**EXERCISE GOAL**
Search the records for the string "else". Copy each line where it occurs.
Segment Start: DATA SUPPLIED
-- ==== Sys2Proof/Laws/State.lean ====
section
/-! SUPPORT. One lemma per field per named update of State, each true by rfl, so that no proof unfolds an update. -/

namespace Sys2Proof.Machine

variable (s : State)

/-! #### goto -/

@[simp] theorem State.goto_cfg (x : FsmState) : (s.goto x).cfg = s.cfg := rfl
@[simp] theorem State.goto_st (x : FsmState) : (s.goto x).st = x := rfl
@[simp] theorem State.goto_idx (x : FsmState) : (s.goto x).idx = s.idx := rfl
@[simp] theorem State.goto_row (x : FsmState) : (s.goto x).row = s.row := rfl
@[simp] theorem State.goto_ph (x : FsmState) : (s.goto x).ph = s.ph := rfl
@[simp] theorem State.goto_portLo (x : FsmState) : (s.goto x).portLo = s.portLo := rfl
@[simp] theorem State.goto_portHi (x : FsmState) : (s.goto x).portHi = s.portHi := rfl
@[simp] theorem State.goto_hb (x : FsmState) : (s.goto x).hb = s.hb := rfl
@[simp] theorem State.goto_sleepMs (x : FsmState) : (s.goto x).sleepMs = s.sleepMs := rfl
@[simp] theorem State.goto_rstN (x : FsmState) : (s.goto x).rstN = s.rstN := rfl
@[simp] theorem State.goto_fault (x : FsmState) : (s.goto x).fault = s.fault := rfl
@[simp] theorem State.goto_dir (x : FsmState) : (s.goto x).dir = s.dir := rfl
@[simp] theorem State.goto_duty (x : FsmState) : (s.goto x).duty = s.duty := rfl
@[simp] theorem State.goto_period (x : FsmState) : (s.goto x).period = s.period := rfl
@[simp] theorem State.goto_tmr (x : FsmState) : (s.goto x).tmr = s.tmr := rfl
@[simp] theorem State.goto_level (x : FsmState) : (s.goto x).level = s.level := rfl
@[simp] theorem State.goto_dev (x : FsmState) : (s.goto x).dev = s.dev := rfl
@[simp] theorem State.goto_trace (x : FsmState) : (s.goto x).trace = s.trace := rfl
@[simp] theorem State.goto_acc (x : FsmState) : (s.goto x).acc = s.acc := rfl
@[simp] theorem State.goto_pending (x : FsmState) : (s.goto x).pending = s.pending := rfl
@[simp] theorem State.goto_devDraw (x : FsmState) : (s.goto x).devDraw = s.devDraw := rfl
@[simp] theorem State.goto_devRd (x : FsmState) : (s.goto x).devRd = s.devRd := rfl
@[simp] theorem State.goto_draws (x : FsmState) : (s.goto x).draws = s.draws := rfl
@[simp] theorem State.goto_sched (x : FsmState) : (s.goto x).sched = s.sched := rfl

/-! #### emit -/

@[simp] theorem State.emit_cfg (e : Event) : (s.emit e).cfg = s.cfg := rfl
@[simp] theorem State.emit_st (e : Event) : (s.emit e).st = s.st := rfl
@[simp] theorem State.emit_idx (e : Event) : (s.emit e).idx = s.idx := rfl
@[simp] theorem State.emit_row (e : Event) : (s.emit e).row = s.row := rfl
@[simp] theorem State.emit_ph (e : Event) : (s.emit e).ph = s.ph := rfl
@[simp] theorem State.emit_portLo (e : Event) : (s.emit e).portLo = s.portLo := rfl
@[simp] theorem State.emit_portHi (e : Event) : (s.emit e).portHi = s.portHi := rfl
@[simp] theorem State.emit_hb (e : Event) : (s.emit e).hb = s.hb := rfl
@[simp] theorem State.emit_sleepMs (e : Event) : (s.emit e).sleepMs = s.sleepMs := rfl
@[simp] theorem State.emit_rstN (e : Event) : (s.emit e).rstN = s.rstN := rfl
@[simp] theorem State.emit_fault (e : Event) : (s.emit e).fault = s.fault := rfl
@[simp] theorem State.emit_dir (e : Event) : (s.emit e).dir = s.dir := rfl
@[simp] theorem State.emit_duty (e : Event) : (s.emit e).duty = s.duty := rfl
@[simp] theorem State.emit_period (e : Event) : (s.emit e).period = s.period := rfl
@[simp] theorem State.emit_tmr (e : Event) : (s.emit e).tmr = s.tmr := rfl
@[simp] theorem State.emit_level (e : Event) : (s.emit e).level = s.level := rfl
@[simp] theorem State.emit_dev (e : Event) : (s.emit e).dev = s.dev := rfl
@[simp] theorem State.emit_trace (e : Event) : (s.emit e).trace = s.trace ++ [e] := rfl
@[simp] theorem State.emit_acc (e : Event) : (s.emit e).acc = s.acc := rfl
@[simp] theorem State.emit_pending (e : Event) : (s.emit e).pending = s.pending := rfl
@[simp] theorem State.emit_devDraw (e : Event) : (s.emit e).devDraw = s.devDraw := rfl
@[simp] theorem State.emit_devRd (e : Event) : (s.emit e).devRd = s.devRd := rfl
@[simp] theorem State.emit_draws (e : Event) : (s.emit e).draws = s.draws := rfl
@[simp] theorem State.emit_sched (e : Event) : (s.emit e).sched = s.sched := rfl

/-! #### arm -/

@[simp] theorem State.arm_cfg (ms : Nat) : (s.arm ms).cfg = s.cfg := rfl
@[simp] theorem State.arm_st (ms : Nat) : (s.arm ms).st = s.st := rfl
@[simp] theorem State.arm_idx (ms : Nat) : (s.arm ms).idx = s.idx := rfl
@[simp] theorem State.arm_row (ms : Nat) : (s.arm ms).row = s.row := rfl
@[simp] theorem State.arm_ph (ms : Nat) : (s.arm ms).ph = s.ph := rfl
@[simp] theorem State.arm_portLo (ms : Nat) : (s.arm ms).portLo = s.portLo := rfl
@[simp] theorem State.arm_portHi (ms : Nat) : (s.arm ms).portHi = s.portHi := rfl
@[simp] theorem State.arm_hb (ms : Nat) : (s.arm ms).hb = s.hb := rfl
@[simp] theorem State.arm_sleepMs (ms : Nat) : (s.arm ms).sleepMs = s.sleepMs := rfl
@[simp] theorem State.arm_rstN (ms : Nat) : (s.arm ms).rstN = s.rstN := rfl
@[simp] theorem State.arm_fault (ms : Nat) : (s.arm ms).fault = s.fault := rfl
@[simp] theorem State.arm_dir (ms : Nat) : (s.arm ms).dir = s.dir := rfl
@[simp] theorem State.arm_duty (ms : Nat) : (s.arm ms).duty = s.duty := rfl
@[simp] theorem State.arm_period (ms : Nat) : (s.arm ms).period = s.period := rfl
@[simp] theorem State.arm_tmr (ms : Nat) : (s.arm ms).tmr = .armed ms := rfl
@[simp] theorem State.arm_level (ms : Nat) : (s.arm ms).level = s.level := rfl
@[simp] theorem State.arm_dev (ms : Nat) : (s.arm ms).dev = s.dev := rfl
@[simp] theorem State.arm_trace (ms : Nat) : (s.arm ms).trace = s.trace ++ [.timer ms] := rfl
@[simp] theorem State.arm_acc (ms : Nat) : (s.arm ms).acc = s.acc := rfl
@[simp] theorem State.arm_pending (ms : Nat) : (s.arm ms).pending = s.pending := rfl
@[simp] theorem State.arm_devDraw (ms : Nat) : (s.arm ms).devDraw = s.devDraw := rfl
@[simp] theorem State.arm_devRd (ms : Nat) : (s.arm ms).devRd = s.devRd := rfl
@[simp] theorem State.arm_draws (ms : Nat) : (s.arm ms).draws = s.draws := rfl
@[simp] theorem State.arm_sched (ms : Nat) : (s.arm ms).sched = s.sched := rfl

/-! #### disarm -/

@[simp] theorem State.disarm_cfg : (s.disarm).cfg = s.cfg := rfl
@[simp] theorem State.disarm_st : (s.disarm).st = s.st := rfl
@[simp] theorem State.disarm_idx : (s.disarm).idx = s.idx := rfl
@[simp] theorem State.disarm_row : (s.disarm).row = s.row := rfl
@[simp] theorem State.disarm_ph : (s.disarm).ph = s.ph := rfl
@[simp] theorem State.disarm_portLo : (s.disarm).portLo = s.portLo := rfl
@[simp] theorem State.disarm_portHi : (s.disarm).portHi = s.portHi := rfl
@[simp] theorem State.disarm_hb : (s.disarm).hb = s.hb := rfl
@[simp] theorem State.disarm_sleepMs : (s.disarm).sleepMs = s.sleepMs := rfl
@[simp] theorem State.disarm_rstN : (s.disarm).rstN = s.rstN := rfl
@[simp] theorem State.disarm_fault : (s.disarm).fault = s.fault := rfl
@[simp] theorem State.disarm_dir : (s.disarm).dir = s.dir := rfl
@[simp] theorem State.disarm_duty : (s.disarm).duty = s.duty := rfl
@[simp] theorem State.disarm_period : (s.disarm).period = s.period := rfl
@[simp] theorem State.disarm_tmr : (s.disarm).tmr = .idle := rfl
@[simp] theorem State.disarm_level : (s.disarm).level = s.level := rfl
@[simp] theorem State.disarm_dev : (s.disarm).dev = s.dev := rfl
@[simp] theorem State.disarm_trace : (s.disarm).trace = s.trace := rfl
@[simp] theorem State.disarm_acc : (s.disarm).acc = s.acc := rfl
@[simp] theorem State.disarm_pending : (s.disarm).pending = s.pending := rfl
@[simp] theorem State.disarm_devDraw : (s.disarm).devDraw = s.devDraw := rfl
@[simp] theorem State.disarm_devRd : (s.disarm).devRd = s.devRd := rfl
@[simp] theorem State.disarm_draws : (s.disarm).draws = s.draws := rfl
@[simp] theorem State.disarm_sched : (s.disarm).sched = s.sched := rfl

/-! #### driveRstN -/

@[simp] theorem State.driveRstN_cfg (b : Bool) : (s.driveRstN b).cfg = s.cfg := rfl
@[simp] theorem State.driveRstN_st (b : Bool) : (s.driveRstN b).st = s.st := rfl
@[simp] theorem State.driveRstN_idx (b : Bool) : (s.driveRstN b).idx = s.idx := rfl
@[simp] theorem State.driveRstN_row (b : Bool) : (s.driveRstN b).row = s.row := rfl
@[simp] theorem State.driveRstN_ph (b : Bool) : (s.driveRstN b).ph = s.ph := rfl
@[simp] theorem State.driveRstN_portLo (b : Bool) : (s.driveRstN b).portLo = s.portLo := rfl
@[simp] theorem State.driveRstN_portHi (b : Bool) : (s.driveRstN b).portHi = s.portHi := rfl
@[simp] theorem State.driveRstN_hb (b : Bool) : (s.driveRstN b).hb = s.hb := rfl
@[simp] theorem State.driveRstN_sleepMs (b : Bool) : (s.driveRstN b).sleepMs = s.sleepMs := rfl
@[simp] theorem State.driveRstN_rstN (b : Bool) : (s.driveRstN b).rstN = b := rfl
@[simp] theorem State.driveRstN_fault (b : Bool) : (s.driveRstN b).fault = s.fault := rfl
@[simp] theorem State.driveRstN_dir (b : Bool) : (s.driveRstN b).dir = s.dir := rfl
@[simp] theorem State.driveRstN_duty (b : Bool) : (s.driveRstN b).duty = s.duty := rfl
@[simp] theorem State.driveRstN_period (b : Bool) : (s.driveRstN b).period = s.period := rfl
@[simp] theorem State.driveRstN_tmr (b : Bool) : (s.driveRstN b).tmr = s.tmr := rfl
@[simp] theorem State.driveRstN_level (b : Bool) : (s.driveRstN b).level = s.level := rfl
@[simp] theorem State.driveRstN_dev (b : Bool) : (s.driveRstN b).dev = (if b then s.dev else []) := rfl
@[simp] theorem State.driveRstN_trace (b : Bool) : (s.driveRstN b).trace = s.trace ++ [.line .rstN b] := rfl
@[simp] theorem State.driveRstN_acc (b : Bool) : (s.driveRstN b).acc = s.acc := rfl
@[simp] theorem State.driveRstN_pending (b : Bool) : (s.driveRstN b).pending = s.pending := rfl
@[simp] theorem State.driveRstN_devDraw (b : Bool) : (s.driveRstN b).devDraw = if b then s.devDraw else s.draws := rfl
@[simp] theorem State.driveRstN_devRd (b : Bool) : (s.driveRstN b).devRd = s.devRd := rfl
@[simp] theorem State.driveRstN_draws (b : Bool) : (s.driveRstN b).draws = if b then s.draws else s.draws + 1 := rfl
@[simp] theorem State.driveRstN_sched (b : Bool) : (s.driveRstN b).sched = s.sched := rfl

/-! #### driveHeartbeat -/

@[simp] theorem State.driveHeartbeat_cfg (b : Bool) : (s.driveHeartbeat b).cfg = s.cfg := rfl
@[simp] theorem State.driveHeartbeat_st (b : Bool) : (s.driveHeartbeat b).st = s.st := rfl
@[simp] theorem State.driveHeartbeat_idx (b : Bool) : (s.driveHeartbeat b).idx = s.idx := rfl
@[simp] theorem State.driveHeartbeat_row (b : Bool) : (s.driveHeartbeat b).row = s.row := rfl
@[simp] theorem State.driveHeartbeat_ph (b : Bool) : (s.driveHeartbeat b).ph = s.ph := rfl
@[simp] theorem State.driveHeartbeat_portLo (b : Bool) : (s.driveHeartbeat b).portLo = s.portLo := rfl
@[simp] theorem State.driveHeartbeat_portHi (b : Bool) : (s.driveHeartbeat b).portHi = s.portHi := rfl
@[simp] theorem State.driveHeartbeat_hb (b : Bool) : (s.driveHeartbeat b).hb = b := rfl
@[simp] theorem State.driveHeartbeat_sleepMs (b : Bool) : (s.driveHeartbeat b).sleepMs = s.sleepMs := rfl
@[simp] theorem State.driveHeartbeat_rstN (b : Bool) : (s.driveHeartbeat b).rstN = s.rstN := rfl
@[simp] theorem State.driveHeartbeat_fault (b : Bool) : (s.driveHeartbeat b).fault = s.fault := rfl
@[simp] theorem State.driveHeartbeat_dir (b : Bool) : (s.driveHeartbeat b).dir = s.dir := rfl
@[simp] theorem State.driveHeartbeat_duty (b : Bool) : (s.driveHeartbeat b).duty = s.duty := rfl
@[simp] theorem State.driveHeartbeat_period (b : Bool) : (s.driveHeartbeat b).period = s.period := rfl
@[simp] theorem State.driveHeartbeat_tmr (b : Bool) : (s.driveHeartbeat b).tmr = s.tmr := rfl
@[simp] theorem State.driveHeartbeat_level (b : Bool) : (s.driveHeartbeat b).level = s.level := rfl
@[simp] theorem State.driveHeartbeat_dev (b : Bool) : (s.driveHeartbeat b).dev = s.dev := rfl
@[simp] theorem State.driveHeartbeat_trace (b : Bool) : (s.driveHeartbeat b).trace = s.trace ++ [.line .heartbeat b] := rfl
@[simp] theorem State.driveHeartbeat_acc (b : Bool) : (s.driveHeartbeat b).acc = s.acc := rfl
@[simp] theorem State.driveHeartbeat_pending (b : Bool) : (s.driveHeartbeat b).pending = s.pending := rfl
@[simp] theorem State.driveHeartbeat_devDraw (b : Bool) : (s.driveHeartbeat b).devDraw = s.devDraw := rfl
@[simp] theorem State.driveHeartbeat_devRd (b : Bool) : (s.driveHeartbeat b).devRd = s.devRd := rfl
@[simp] theorem State.driveHeartbeat_draws (b : Bool) : (s.driveHeartbeat b).draws = s.draws := rfl
@[simp] theorem State.driveHeartbeat_sched (b : Bool) : (s.driveHeartbeat b).sched = s.sched := rfl

/-! #### pwmWrite -/

@[simp] theorem State.pwmWrite_cfg (k : Fin 5) (l : Nat) : (s.pwmWrite k l).cfg = s.cfg := rfl
@[simp] theorem State.pwmWrite_st (k : Fin 5) (l : Nat) : (s.pwmWrite k l).st = s.st := rfl
@[simp] theorem State.pwmWrite_idx (k : Fin 5) (l : Nat) : (s.pwmWrite k l).idx = s.idx := rfl
@[simp] theorem State.pwmWrite_row (k : Fin 5) (l : Nat) : (s.pwmWrite k l).row = s.row := rfl
@[simp] theorem State.pwmWrite_ph (k : Fin 5) (l : Nat) : (s.pwmWrite k l).ph = s.ph := rfl
@[simp] theorem State.pwmWrite_portLo (k : Fin 5) (l : Nat) : (s.pwmWrite k l).portLo = s.portLo := rfl
@[simp] theorem State.pwmWrite_portHi (k : Fin 5) (l : Nat) : (s.pwmWrite k l).portHi = s.portHi := rfl
@[simp] theorem State.pwmWrite_hb (k : Fin 5) (l : Nat) : (s.pwmWrite k l).hb = s.hb := rfl
@[simp] theorem State.pwmWrite_sleepMs (k : Fin 5) (l : Nat) : (s.pwmWrite k l).sleepMs = s.sleepMs := rfl
@[simp] theorem State.pwmWrite_rstN (k : Fin 5) (l : Nat) : (s.pwmWrite k l).rstN = s.rstN := rfl
@[simp] theorem State.pwmWrite_fault (k : Fin 5) (l : Nat) : (s.pwmWrite k l).fault = s.fault := rfl
@[simp] theorem State.pwmWrite_dir (k : Fin 5) (l : Nat) : (s.pwmWrite k l).dir = s.dir := rfl
@[simp] theorem State.pwmWrite_duty (k : Fin 5) (l : Nat) : (s.pwmWrite k l).duty = s.duty := rfl
@[simp] theorem State.pwmWrite_period (k : Fin 5) (l : Nat) : (s.pwmWrite k l).period = s.period := rfl
@[simp] theorem State.pwmWrite_tmr (k : Fin 5) (l : Nat) : (s.pwmWrite k l).tmr = s.tmr := rfl
@[simp] theorem State.pwmWrite_level (k : Fin 5) (l : Nat) : (s.pwmWrite k l).level = s.level.set k l := rfl
@[simp] theorem State.pwmWrite_dev (k : Fin 5) (l : Nat) : (s.pwmWrite k l).dev = s.dev := rfl
@[simp] theorem State.pwmWrite_trace (k : Fin 5) (l : Nat) : (s.pwmWrite k l).trace = s.trace ++ [.pwm k l] := rfl
@[simp] theorem State.pwmWrite_acc (k : Fin 5) (l : Nat) : (s.pwmWrite k l).acc = s.acc := rfl
@[simp] theorem State.pwmWrite_pending (k : Fin 5) (l : Nat) : (s.pwmWrite k l).pending = s.pending := rfl
@[simp] theorem State.pwmWrite_devDraw (k : Fin 5) (l : Nat) : (s.pwmWrite k l).devDraw = s.devDraw := rfl
@[simp] theorem State.pwmWrite_devRd (k : Fin 5) (l : Nat) : (s.pwmWrite k l).devRd = s.devRd := rfl
@[simp] theorem State.pwmWrite_draws (k : Fin 5) (l : Nat) : (s.pwmWrite k l).draws = s.draws := rfl
@[simp] theorem State.pwmWrite_sched (k : Fin 5) (l : Nat) : (s.pwmWrite k l).sched = s.sched := rfl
Segment End: DATA SUPPLIED
**ANSWER TO THIS EXERCISE**
@[simp] theorem State.driveRstN_dev (b : Bool) : (s.driveRstN b).dev = (if b then s.dev else []) := rfl
@[simp] theorem State.driveRstN_devDraw (b : Bool) : (s.driveRstN b).devDraw = if b then s.devDraw else s.draws := rfl
@[simp] theorem State.driveRstN_draws (b : Bool) : (s.driveRstN b).draws = if b then s.draws else s.draws + 1 := rfl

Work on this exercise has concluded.